Overview
For my master’s thesis at TU Berlin, I developed a complete pipeline that transforms robot-scanned 3D data into a functional neural network for indoor localization. The system eliminates the need for manual data collection by training exclusively on synthetic images, achieving practical accuracy on a real-world office building dataset.
Background
Indoor localization is fundamental to many applications, from assistive navigation for people with visual impairments to augmented reality experiences. While GPS works great outdoors, it fails indoors due to signal reflections and building materials blocking satellite signals. Traditional approaches like WiFi fingerprinting or visual markers work, but they either lack accuracy or require extensive infrastructure installation.
Neural networks offer a promising new path, using just a device camera to determine precise location and orientation.
The challenge here is data collection, as networks need thousands of pose-annotated training images to function properly. Collecting this data manually is time-consuming and prone to gaps that may not be obvious until after the network is put into use.

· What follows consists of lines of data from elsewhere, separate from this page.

-- ==== Sys2Proof/Machine/Survival.lean ====
section
/-! DEFINITION. The supply, the case temperature, the Body's integrity and the cable supplies (R473, R475, R480, R484-R486). -/

namespace Sys2Proof.Machine

/-- Bits of `BODY_FAULT` raise PF0 vector 2 (R497). -/
def bodyFault (f : Body → Body) (s : State) : State := pfVector 2 { s with body := f s.body }

/-! ## Supply -/

/-- The band of an input of 33 V or more, in 10 mV (R473): 0 in range, 1 LOW, 2 HIGH, 3 disconnected. -/
def bandOf (cv : Nat) : Nat := if cv < 4000 then 1 else if cv ≤ 6000 then 0 else if cv ≤ 7500 then 2 else 3

/-- How far an input lies out of range. -/
def deviation (cv : Nat) : Nat := (4000 - cv) + (cv - 6000)

/-- The module stops: record 0x1004 within the hold-up, then the state that the next boot starts from (R484, R490). -/
def stopPower (cause cv : Nat) (s : State) : State :=
  let s := coldReset cause false (record 0x1004 [(2, cv)] s)
  { s with body := { s.body with powered := false, pg := false, band := 0, outSince := none, rideDone := false } }

/-- POWER_LOSS: the input falls below 33 V. -/
def powerLossDo (cv : Nat) (s : State) : State :=
  if s.body.powered ∧ cv < 3300 then stopPower 2 cv { s with body := { s.body with inputCv := cv } } else s

def execPowerLoss (centivolts : Nat) (s : State) : Outcome := onWf (.powerLoss centivolts) (powerLossDo centivolts s)

/-- FUSE_OPEN: a power loss with a cause of its own (R475). -/
def execFuseOpen (s : State) : Outcome := onWf .fuseOpen (doIf s.body.powered (stopPower 3 s.body.inputCv) s)

/-- The input is back in range: a stay whose ride-through has not ended was a dip (R485). -/
def backInRange (s : State) : State :=
  match s.body.outSince with
  | none => s
  | some t =>
    let dip := !s.body.rideDone
    let s := { s with body := { s.body with outSince := none, rideDone := false, inSince := nowNs s } }
    if dip then
      record 0x1001 [(2, s.body.extremeCv), (4, (nowNs s - t) / 1000)] (bodyFault (fun b => { b with faultDip := true }) s)
    else s

/-- The input is out of range: the stay begins, or its extreme moves. -/
def outOfRange (cv : Nat) (s : State) : State :=
  match s.body.outSince with
  | none => { s with body := { s.body with outSince := some (nowNs s), extremeCv := cv, rideDone := false } }
  | some _ => if deviation s.body.extremeCv < deviation cv then { s with body := { s.body with extremeCv := cv } } else s

/-- SUPPLY_BAND: the input takes a value. -/
def supplyBandDo (cv : Nat) (s : State) : State :=
  if !s.body.powered then { s with body := { s.body with inputCv := cv } }
  else if cv < 3300 then powerLossDo cv s
  else
    let s := { s with body := { s.body with inputCv := cv, band := bandOf cv } }
    if bandOf cv = 0 then backInRange s else outOfRange cv s

def execSupplyBand (centivolts : Nat) (s : State) : Outcome := onWf (.supplyBand centivolts) (supplyBandDo centivolts s)

/-- RIDE_THROUGH_END: the input has been out of range for 10 ms. -/
def rideThroughEndDo (s : State) : State :=
  match s.body.outSince with
  | none => s
  | some t =>
    if s.body.powered && !s.body.rideDone && decide (t + 10000000 ≤ nowNs s) then
      enterSafeHold 1 { s with body := { s.body with rideDone := true } }
    else s

def execRideThroughEnd (s : State) : Outcome := onWf .rideThroughEnd (rideThroughEndDo s)

/-! ## Case temperature and integrity -/

def setCase (c : Int) (s : State) : State := { s with power := { s.power with caseC := c } }

/-- CASE_OVER: above 105 °C for 1 s. -/
def caseOverDo (c : Int) (s : State) : State :=
  if s.body.powered ∧ 105 < c then record 0x1005 [(1, toTwos 8 c)] (bodyFault (fun b => { b with faultCase := true }) (setCase c s)) else s

def execCaseOver (caseC : Int) (s : State) : Outcome := onWf (.caseOver caseC) (caseOverDo caseC s)

/-- CASE_TEMP: above 115 °C for 100 ms. -/
def caseTempDo (c : Int) (s : State) : State := if s.body.powered ∧ 115 < c then enterSafeHold 2 (setCase c s) else s

def execCaseTemp (caseC : Int) (s : State) : Outcome := onWf (.caseTemp caseC) (caseTempDo caseC s)

/-- BODY_INTEGRITY (R486, cause 4). -/
def execBodyIntegrity (s : State) : Outcome := onWf .bodyIntegrity (doIf s.body.powered (enterSafeHold 4) s)

/-! ## Cable supplies (R480) -/

/-- CBL_PWR: an output that is on draws more than 2 A and is limited. -/
def cblPwrDo (n : Nat) (s : State) : State :=
  if s.body.powered && cblOn n s && !s.body.cblFault.testBit n then
    let s := { s with body := { s.body with cblFault := s.body.cblFault + 2 ^ n, cblTrip := s.body.cblTrip.set n (nowNs s) } }
    record 0x1008 [(1, n)] (bodyFault (fun b => { b with faultCbl := true }) s)
  else s

def execCblPwr (connector : Nat) (s : State) : Outcome := onWf (.cblPwr connector) (cblPwrDo connector s)

/-- CBL_PWR_RETRY: every 100 ms, until the load is within the limit. -/
def cblRetryDo (n : Nat) (exceeds : Bool) (s : State) : State :=
  if s.body.cblFault.testBit n && decide (s.body.cblTrip.get n 0 + 100000000 ≤ nowNs s) then
    if exceeds then { s with body := { s.body with cblTrip := s.body.cblTrip.set n (nowNs s) } }
    else { s with body := { s.body with cblFault := s.body.cblFault - 2 ^ n } }
  else s

def execCblPwrRetry (connector : Nat) (exceeds : Bool) (s : State) : Outcome :=
  onWf (.cblPwrRetry connector exceeds) (cblRetryDo connector exceeds s)

/-- CBL_PRES_CHANGE. -/
def cblPresDo (n : Nat) (present : Bool) (s : State) : State :=
  let m := s.body.cblPresent
  settleCbl { s with body := { s.body with
    cblPresent := if m.testBit n = present then m else if present then m + 2 ^ n else m - 2 ^ n } }

def execCblPresChange (connector : Nat) (present : Bool) (s : State) : Outcome :=
  onWf (.cblPresChange connector present) (cblPresDo connector present s)

end Sys2Proof.Machine
end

Another open question is how well localization networks can perform in large, self-similar environments, like the corridors of an office building. Most existing research focuses on smaller, more distinctive spaces, leaving real-world scalability unproven.
My thesis addresses both challenges: building an end-to-end pipeline that generates synthetic training data from existing robot scans (specifically LIDAR point clouds and 360° images captured during routine mapping), while also validating whether this approach actually works at scale in a large office environment.